CHAPTER 1
INTRODUCTION

Mircea Eremia, Chen-Ching Liu, and Abdel-Aty Edris

POWER SYSTEM RELIABILITY is a primary concern for power system engineers in planning and operation of the power grids to ensure adequate and secure electricity service to consumers. As an electrical network, a power system should be operated in such a way that the electrical quantities, for example, bus voltages and line currents, will be maintained within an acceptable range in an operating condition. Power system security is a criterion for planning and operation of a power grid. To meet the system security standards, various control devices and tools are needed.

As policies and technologies evolve, power systems have become more complex and difficult to plan and operate. These major changes include the creation of electricity markets, large-scale integration of renewable energy sources, and increasing demand response programs on the customer side. Due to the intermittency of wind and solar generation resources, large and sudden changes in power flow may be experienced, causing the power system to be operated closer to its capability limits. Under these conditions, voltage control becomes a significant challenge for power system operators.
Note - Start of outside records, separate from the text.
-- ==== Sys2Proof/Machine/Schedule.lean ====
section
/-! DEFINITION. Loading schedule images and swapping epochs (R136 to R149, R153, R154). -/

namespace Sys2Proof.Machine

/-! ## The sequencer's state -/

/-- LOAD_STATUS enters a state with a code and without a position. -/
def State.enterLoad (s : State) (w st code : Nat) : State := s.setLoad w st code 0x7F 0xF 0x1FFF

/-- The staged banks of the ward are emptied, with STAGED as given. -/
def State.emptyStaged (s : State) (w : BitVec 4) (v : Nat) : State :=
  (s.wardJunctions w).foldl (fun (a : State) n => (a.setBank n (a.stagedSel n) Bank.null).wr (.staged n) v) s

/-- The load or arm of ward `w` fails; its staged banks cannot be armed (R137, R140). -/
def State.failLoad (s : State) (w : BitVec 4) (f : ImgFail) : State :=
  (s.markStaged w 4).loadFails w.toNat f.code f.junction f.list f.entry

/-- A physical bank of `n` is no longer known damaged: it has been written. -/
def State.undamaged (s : State) (n sel : Nat) : State :=
  { s with ten := { s.ten with damaged := s.ten.damaged.erase (2 * n + sel) } }

/-! ## Loading (R136, R137, R139) -/

def Fld.pkgState (w : Nat) : Fld := ⟨Obj.pkgStatus w, 29, 3⟩

/-- The ward's package image holds its SCHED_IMAGE on every die (R327). A die other than the master knows PKG_STATUS from the copy that the
master's firmware writes to the dies of the image (log 132). -/
def State.packageHolds (s : State) (w : Nat) : Bool :=
  let st := s.rd (.pkgState w)
  st != 0 && st != 6 && st != 7

/-- A write to SCHED_IMAGE is refused now (R139, R327). `master` says that the package master writes. -/
def State.loadBusy (s : State) (w : Nat) (master : Bool) : Bool :=
  let st := s.rd (.ldState w)
  st == 1 || st == 2 || st == 4 || st == 5 || (s.sched w).armPending || (!master && s.packageHolds w)

/-- The staged bank of `n` is loaded anew: what an earlier swap left there is no longer the staged image (R139, R148). -/
def State.loadAfresh (s : State) (n : Nat) : State :=
  { s with ten := { s.ten with kept := Tbl.upd 0 s.ten.kept n (· % 8192) } }

/-- A transfer into SCHED_IMAGE begins: the staged banks of the ward are replaced from here on (R136, R139). -/
def Sched.begin (w : BitVec 4) (master : Bool) : Effect := fun s =>
  if s.loadBusy w.toNat master then .error .inUse
  else
    let s1 := (s.emptyStaged w 1).enterLoad w.toNat 1 0
    let s2 := (s1.wardJunctions w).foldl State.loadAfresh s1
    .ok (s2.setSched w.toNat { s2.sched w.toNat with image := [], package := master, staged := ImageFacts.null })

/-- The whole image has come: the checks run (R137). A gated region is woken for the write (R136). -/
def Sched.loaded (w : BitVec 4) (image : List Byte) (s : State) : State :=
  let s1 := (s.setSched w.toNat { s.sched w.toNat with image := image }).enterLoad w.toNat 2 0
  (s1.wardJunctions w).foldl State.wakeAt s1

/-! ## The checks that need the die (R137) -/

/-- Code 0x06: the owner, and mesh outputs that would leave the ward. -/
def State.ownerFail (s : State) (w : BitVec 4) (m : Img) : Option ImgFail :=
  if m.owner ≠ w.toNat then some (.at_ 0x06)
  else match m.recs.find? (fun r => s.wardOf r.junction != some w) with
    | some r => some ⟨0x06, r.junction, 0xF, 0x1FFF⟩
    | none => m.recs.findSome? (fun r =>
        ((List.range 4).find? (fun o => (r.bank.outs.getD o []).any isPass &&
          (match s.cfg.neighbour r.junction o with
            | some n' => s.wardOf n' != some w
            | none => false))).map (fun o =>
          ⟨0x06, r.junction, o, ((r.bank.outs.getD o []).findIdx? isPass).getD 0⟩))

/-- A port that an image may name: a mesh link, a present unit, or for a package section the tensor group of a bridge
(R137, R309). -/
def Integration.portNamed (c : Integration) (package : Bool) (n p : Nat) : Bool :=
  if p < 4 then (c.neighbour n p).isSome || (package && (c.tensorGroup n p).isSome)
  else if p = 4 then c.corePort n
  else if c.bKind n = 4 then package
  else c.bKind n != 0

/-- Code 0x08 (R137). -/
def Integration.portFail (c : Integration) (package : Bool) (m : Img) : Option ImgFail :=
  m.recs.findSome? (fun r =>
    match (List.range 6).find? (fun p => !(r.bank.outs.getD p []).isEmpty && !c.portNamed package r.junction p) with
    | some p => some ⟨0x08, r.junction, p, 0⟩
    | none => ((List.range 6).find? (fun p => !(r.bank.ins.getD p []).isEmpty && !c.portNamed package r.junction p)).map
        (fun p => ⟨0x08, r.junction, 6 + p, 0⟩))

/-- Code 0x09: a join at a junction whose node has lost a second lane (R522). -/
def State.laneFail (s : State) (m : Img) : Option ImgFail :=
  m.recs.findSome? (fun r => if s.rd (.laneSecond r.junction) = 1 then r.bank.joins.head?.map (fun j => ⟨0x09, r.junction, 0xC, joinSlot j⟩) else none)

/-- The first check of R137 that an image past FORMAT fails. -/
def State.imageFail (s : State) (w : BitVec 4) (package : Bool) (m : Img) : Option ImgFail :=
  (m.buildFail s.cfg.njs s.cfg.njs)
  <|> (if BitVec.ofNat 64 m.distGen ≠ s.obj Obj.distGen then some (.at_ 0x04) else none)
  <|> (if m.signed (s.obj Obj.lifecycle).toNat (s.dom Obj.schedKeyHash 48) then none else some (.at_ 0x05))
  <|> (s.ownerFail w m)
  <|> (m.encodingFail package s.cfg.regions)
  <|> (s.cfg.portFail package m)
  <|> m.joinFail
  <|> (s.laneFail m)
  <|> (m.linkFail s.cfg)
  <|> m.balanceFail
  <|> (if m.orderDigest = m.digest then none else some (.at_ 0x0C))
  <|> (m.walkFail s.cfg)
  <|> ((m.recs.find? ImgRec.sigBad).map (fun r => ⟨0x0E, r.junction, 0xF, 0x1FFF⟩))

/-- The staged banks take the image's records; a junction of the ward without one takes the null bank (R132, R136). -/
def State.stageImage (s : State) (w : BitVec 4) (m : Img) : State :=
  (s.wardJunctions w).foldl (fun (a : State) n =>
    (a.setBank n (a.stagedSel n) (m.bankOf n)).undamaged n (a.stagedSel n)) s

/-- SCHED_LOAD_CHECKS_COMPLETE: the checks of R137 end, with the first failure or with CHECKED. Firmware makes them: they wait while
no core runs (R25). -/
def Sched.checked (w : BitVec 4) (s : State) : State :=
  if s.rd (.ldState w.toNat) ≠ 2 ∨ s.frozen ∨ !s.firmwareRuns then s
  else
    let x := s.sched w.toNat
    match parseImage x.image with
    | .error f => s.failLoad w f
    | .ok m =>
      let s1 := (s.stageImage w m).setSched w.toNat { x with staged := m.facts }
      match s.imageFail w x.package m with
      | some f => s1.failLoad w f
      | none => ((s1.markStaged w 2).enterLoad w.toNat 3 0).reportLoad w.toNat

def execSchedLoadChecksComplete (w : BitVec 4) (s : State) : Host.Outcome State Fault Refusal :=
  .next (Sched.checked w s)

/-! ## Arming (R140 to R142, R147) -/

def Fld.epochCmd (w : Nat) : Fld := ⟨Obj.epochCtrl w, 0, 4⟩

/-- ARM (R140). -/
def Sched.arm (w : BitVec 4) : Effect := fun s =>
  if s.rd (.ldState w.toNat) ≠ 3 ∨ (s.sched w.toNat).armPending then .error .badState
  else .ok ((s.setSched w.toNat { s.sched w.toNat with armPending := true }).wr (.epochCmd w.toNat) 1)

/-- The ingresses of a ward: A and B inputs with a live intake list, but for the B port of a bridge, into which the far
die's markers come (R141, R328). -/
def State.wardIngresses (s : State) (w : BitVec 4) : List (Nat × Nat) :=
  (s.wardJunctions w).flatMap (fun n => ([4, 5].filter (fun i =>
    !(s.inList n i).isEmpty && !(i == 5 && s.cfg.bKind n == 4))).map (fun i => (n, i)))

/-- The junctions of the ward that hold an ingress. -/
def State.ingressJunctions (s : State) (w : BitVec 4) : List Nat := ((s.wardIngresses w).map (·.1)).eraseDups

/-- The ingresses of junction `n` that stand at a boundary act on it, after `f` (R141, R142). -/
def State.ingressesAct (s : State) (w : BitVec 4) (n : Nat) (f : Ingress → Ingress) : State :=
  ((s.wardIngresses w).filter (fun p => p.1 == n)).foldl (fun (a : State) p =>
    (a.setIng p.1 p.2 (f (a.ing p.1 p.2))).ingBoundary p.1 p.2) s

/-- The stopped ingresses of the ward are told to go on (R142, R147). -/
def State.releaseIngresses (s : State) (w : BitVec 4) : State := s.sequence w Cmd.release 0 (s.ingressJunctions w)

/-- T is sent to every junction of the ward, and the ingresses are released (R142). -/
def State.sendTarget (s : State) (w : BitVec 4) (t : Nat) : State :=
  let s1 := ((s.wr (.epochTarget w.toNat) t).enterLoad w.toNat 5 0).traceEpoch w.toNat 2
  let s2 := s1.setSched w.toNat { s1.sched w.toNat with target := s1.wardJunctions w }
  (s2.sequence w Cmd.target t (s2.wardJunctions w)).releaseIngresses w

/-- DIST_GEN of the staged image. -/
def State.stagedGen (s : State) (w : Nat) : Val := BitVec.ofNat 64 (leAt (s.sched w).image 16 4)

/-- A junction of the ward whose staged bank's code no longer agrees (R140). -/
def State.stagedDamaged (s : State) (w : BitVec 4) : Option Nat :=
  (s.wardJunctions w).find? (fun n => s.ten.damaged.contains (2 * n + s.stagedSel n))

/-- EPOCH_ARM_CHECK_COMPLETE: the arm's checks end; on success the ward is ARMED, and without an ingress T is 0. -/
def Sched.armChecked (w : BitVec 4) (s : State) : State :=
  let x := s.sched w.toNat
  if !x.armPending ∨ s.rd (.ldState w.toNat) ≠ 3 ∨ s.frozen then s
  else
    let s1 := s.setSched w.toNat { x with armPending := false }
    if s.stagedGen w.toNat ≠ s.obj Obj.distGen then s1.failLoad w (.at_ 0x04)
    else match s.stagedDamaged w with
      | some n => s1.failLoad w ⟨0x0E, n, 0xF, 0x1FFF⟩
      | none =>
        let s2 := ((s1.markStaged w 3).enterLoad w.toNat 4 0).traceEpoch w.toNat 1
        let s3 := s2.setSched w.toNat { s2.sched w.toNat with armed := [] }
        if (s3.wardIngresses w).isEmpty ∧ !x.package then s3.sendTarget w 0
        else s3.sequence w Cmd.arm 0 (s3.ingressJunctions w)

def execEpochArmCheckComplete (w : BitVec 4) (s : State) : Host.Outcome State Fault Refusal :=
  .next (Sched.armChecked w s)

/-- Every ingress of the ward has stopped, and the largest count among them (R142). -/
def State.allStopped (s : State) (w : BitVec 4) : Bool := (s.wardIngresses w).all (fun p => (s.ing p.1 p.2).stopped)

def State.largestCount (s : State) (w : BitVec 4) : Nat := ((s.wardIngresses w).map (fun p => (s.ing p.1 p.2).periods)).foldl max 0

/-- EPOCH_TARGET_SET: with every ingress stopped, T is set and sent. For a package image `t` is the T that the package
master sends; without one a die other than the master reports its largest count to it (R328). -/
def Sched.targetSet (w : BitVec 4) (t : Option (BitVec 32)) (s : State) : State :=
  if s.rd (.ldState w.toNat) ≠ 4 ∨ !s.allStopped w ∨ s.frozen then s
  else if (s.sched w.toNat).package then
    match t with
    | some x => s.sendTarget w x.toNat
    | none => if s.isMaster then s else s.emit (.dieReport w (.count (BitVec.ofNat 32 (s.largestCount w))))
  else s.sendTarget w (s.largestCount w)

def execEpochTargetSet (w : BitVec 4) (t : Option (BitVec 32)) (s : State) : Host.Outcome State Fault Refusal :=
  .next (Sched.targetSet w t s)

/-- CANCEL (R147). -/
def Sched.cancel (w : BitVec 4) : Effect := fun s =>
  let st := s.rd (.ldState w.toNat)
  let done := fun (a : State) =>
    ((a.setSched w.toNat { a.sched w.toNat with armPending := false }).enterLoad w.toNat 0 0x11).wr (.epochCmd w.toNat) 2
  if st = 3 then .ok (done (s.emptyStaged w 0))
  else if st = 4 then .ok (done ((s.releaseIngresses w).markStaged w 2))
  else .error .badState

/-! ## Swapping (R144, R146, R149) -/

/-- The oldest command of the sequencer that has reached junction `n`, and the state without it. -/
def State.commandAt (s : State) (n : Nat) : Option CtlMsg := s.arrivedAt (0x200 + n)

/-- The command is the one that the ward of `n` still expects there: T, or a forced marker. Any other is out of date. -/
def State.commandDue (s : State) (n : Nat) (m : CtlMsg) : Bool :=
  s.wardOf n == some m.ward &&
    (if m.sock = Cmd.target then
      (s.sched m.ward.toNat).target.contains n && !(s.sched m.ward.toNat).forcing && s.rd (.ldState m.ward.toNat) == 5
    else (m.sock == Cmd.forceNull || m.sock == Cmd.forceStaged) && (s.sched m.ward.toNat).forced.contains n)

/-- An arm or a release acts at `n` (R141, R142, R147). -/
def State.armOrRelease (s : State) (n : Nat) (m : CtlMsg) : State :=
  let w := m.ward
  if s.wardOf n ≠ some w then s
  else if m.sock = Cmd.arm ∧ s.rd (.ldState w.toNat) = 4 then
    let x := s.sched w.toNat
    (s.setSched w.toNat { x with armed := if x.armed.contains n then x.armed else x.armed ++ [n] }).ingressesAct w n id
  else if m.sock = Cmd.release ∧ s.rd (.ldState w.toNat) ≠ 4 then s.ingressesAct w n (fun x => { x with stopped := false })
  else s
Major progress in technology for control, automation, protection, sensing, and communication has been achieved. New facilities are being added to replace the aging power infrastructures. Further investment in new transmission lines is important to upgrade transmission capacities to meet new requirements. Recent major events affected large parts of the interconnected power systems of Europe (the Italian blackout in September 2003, the UCTE (Union for the Co-ordination of Transmission of Electricity) event in November 2006), and the Northeast United States in August 2003. A root cause of these blackouts is the insufficient transmission capacity to serve the increasing load demand while meeting the N-1 security requirement.

Reliable and secure operation of power systems is fundamental to support the continuing development of civilization and provide the social and economic foundations. Power system engineers must be innovative in order to ensure highly reliable and cost-effective electric energy supply to the end users. A power system is expected to operate efficiently by supporting a well-designed market and achieve sustainable use of natural resources.
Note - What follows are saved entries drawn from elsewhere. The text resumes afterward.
-- ==== Sys2Proof/Machine/Dispatch.lean ====
section
/-! DEFINITION. The meaning of every command, one arm for each constructor. -/

namespace Sys2Proof.Machine
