/-- A core's reply to a snoop it was asked leaves its port over the snoop network, its line over the data network. At the home a reply
that the networks have brought, or the agent's on HXP_, is combined into the transaction, the agent's snoop or the window write that waits
for it: the last one lets it go on. An agent's snoop ends with the strongest reply and the dirty line on HSP_. Replies that do not come
within TXN_TIMEOUT are taken as INVALID, which is raised. A snoop of the agent goes to every core of the line's ward that holds a coherent
cache; with none, it is answered INVALID at once (R248, R249, R264, R265). Completes: snoopReplyArrive, snoopTimeout, hostSnoopArrive. -/
def Obligations.SnoopsAreSentAndCombined : Prop :=
  ∀ (s : State) (pt n : Nat) (stag : BitVec 8),
    (∀ c resp line x a, c < 0x78 → s.drives c .a = true →
      s.txn.snoops.find? (fun x => x.core == c && x.home.toNat == 0x90 + pt && x.stag == stag && x.driven) = some x →
      a = { s with txn := { s.txn with snoops := s.txn.snoops.erase x } }.txnFrom c { TPkt.blank with
        kind := .snoopReply, ward := x.ward, tag := stag.setWidth 10, code := resp, hasData := line.isSome, src := BitVec.ofNat 16 c
        dest := x.home, addr := x.line.setWidth 64 } →
      (line = none → exec (.snoopReplyArrive c (0x90 + pt) stag resp line) s = .next (a.touch c)) ∧
      (∀ l : BitVec 512, line = some l → exec (.snoopReplyArrive c (0x90 + pt) stag resp line) s = .next ((a.txnFrom c { TPkt.blank with
        kind := .data, dkind := 2, ward := x.ward, tag := stag.setWidth 10, src := a.ep c, dest := a.ep (0x90 + pt)
        beats := [l.setWidth 1024] }).touch c))) ∧
    (∀ resp line, s.cfg.unitAt 3 pt = some n → s.drives n .b = true →
      exec (.snoopReplyArrive (0x90 + pt) (0x90 + pt) stag resp line) s =
        .next ((s.combineReply pt (0x90 + pt) stag resp line false).touch n)) ∧
    (∀ src resp line p s1, s.cfg.unitAt 3 pt = some n → s.moves n = true → src ≠ 0x90 + pt →
      s.takeArrived .snoop (0x90 + pt) (fun p => p.kind == .snoopReply && p.src.toNat == src && p.tag == stag.setWidth 10) = some (p, s1) →
      s.txnOuterFails n (0x90 + pt) p = false →
      (p.hasData = false → exec (.snoopReplyArrive (0x90 + pt) src stag resp line) s =
        .next ((s1.combineReply pt src stag p.code none false).touch n)) ∧
      (∀ d s2, p.hasData = true → s1.takeArrived .data (0x90 + pt) (fun d => d.dkind == 2 && d.src.toNat % 1024 == src &&
          d.tag == stag.setWidth 10) = some (d, s2) → s2.txnOuterFails n (0x90 + pt) d = false →
        exec (.snoopReplyArrive (0x90 + pt) src stag resp line) s =
          .next ((s2.combineReply pt src stag p.code (some ((d.beats.headD 0).setWidth 512)) false).touch n))) ∧
    (∀ src resp line h, s.txn.homes.find? (fun h => h.1 == pt && h.2.stag == stag && h.2.waits.contains src) = some (pt, h) →
      s.combineReply pt src stag resp line false = s.homeWent pt h { h with
        waits := h.waits.erase src
        dirty := if resp = 2 ∧ line.isSome = true then Tbl.set none h.dirty (h.lines.headD 0) line else h.dirty }) ∧
    (∀ src resp line g, s.cfg.unitAt 3 pt = some n → s.drives n .b = true →
      s.txn.homes.find? (fun h => h.1 == pt && h.2.stag == stag && h.2.waits.contains src) = none →
      s.txn.agents.find? (fun g => g.port == pt && g.stag == stag && g.waits.contains src) = some g → g.waits = [src] →
      (s.combineReply pt src stag resp line false).objs = s.objs ∧
      (s.combineReply pt src stag resp line false).out = s.out ++
        [.hsp pt g.tag (if resp = 2 ∧ line.isSome = true then 2 else if resp = 1 ∧ g.resp = 0 then 1 else g.resp)
          (if resp = 2 ∧ line.isSome = true then line else if g.resp = 2 then g.data else none)]) ∧
    (∀ h s1, s.cfg.unitAt 3 pt = some n →
      s.txn.homes.find? (fun h => h.1 == pt && h.2.stag == stag && !h.2.waits.isEmpty) = some (pt, h) →
      s.txnDue (h.since + (s.obj (Obj.txnTimeout h.ward.toNat)).toNat) = some s1 →
      exec (.snoopTimeout (0x90 + pt) stag) s = .next ((s1.snoopRaise n (some h.ward)).homeWent pt h { h with waits := [], failed := true })) ∧
    (∀ g w s1, s.cfg.unitAt 3 pt = some n → s.txn.homes.find? (fun h => h.1 == pt && h.2.stag == stag && !h.2.waits.isEmpty) = none →
      s.txn.agents.find? (fun g => g.port == pt && g.stag == stag && !g.waits.isEmpty) = some g → w = s.lineWard g.line →
      s.txnDue (g.since + (s.obj (Obj.txnTimeout (w.getD 0).toNat)).toNat) = some s1 →
      exec (.snoopTimeout (0x90 + pt) stag) s = .next ((s1.snoopRaise n w).agentNext { g with waits := [] })) ∧
    (∀ c w s1, s.cfg.unitAt 3 pt = some n → s.txn.homes.find? (fun h => h.1 == pt && h.2.stag == stag && !h.2.waits.isEmpty) = none →
      s.txn.agents.find? (fun g => g.port == pt && g.stag == stag && !g.waits.isEmpty) = none →
      s.txn.cohWaits.find? (fun c => c.port == pt && c.stag == stag && !c.waits.isEmpty) = some c → w = s.lineWard c.next →
      s.txnDue (c.since + (s.obj (Obj.txnTimeout (w.getD 0).toNat)).toNat) = some s1 →
      exec (.snoopTimeout (0x90 + pt) stag) s = .next ((s1.snoopRaise n w).windowWent c { c with waits := [] } none)) ∧
    (∀ line ty tag w cores a g, s.cfg.unitAt 3 pt = some n → s.cfg.hsnp.getD pt false = true → s.drives n .b = true →
      w = s.lineWard line.toNat → (w = none → cores = []) → (∀ x, w = some x → cores = s.snoopers x 0x3FF) →
      g = ⟨pt, tag, s.freeStag pt, line.toNat, cores, s.txnNow, 0, none⟩ →
      a = s.snoopLine pt (w.getD 0) ty (s.freeStag pt) line.toNat cores false →
      exec (.hostSnoopArrive pt line ty tag) s =
        .next (({ a with txn := { a.txn with agents := a.txn.agents ++ [g] } }.agentNext g).touch n) ∧
      (cores = [] → ({ a with txn := { a.txn with agents := a.txn.agents ++ [g] } }.agentNext g).out = s.out ++ [.hsp pt tag 0 none]) ∧
      (cores ≠ [] → ({ a with txn := { a.txn with agents := a.txn.agents ++ [g] } }.agentNext g).out = s.out) ∧
      ({ a with txn := { a.txn with agents := a.txn.agents ++ [g] } }.agentNext g).objs = s.objs)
Power system operators need efficient solutions and tools to operate the power systems in order to meet the economic and regulatory requirements. Due to the difficulties regarding construction of new transmission lines and need for fast and robust voltage and power flow control, the power electronic technology is a critical solution. Power electronics-based technology has shown excellent performance since its first use in direct current transmission in early 1960s and provide solutions for some limitations of the alternating current (AC) transmission systems. As technology advances, applications are also developed and deployed at the distribution system level.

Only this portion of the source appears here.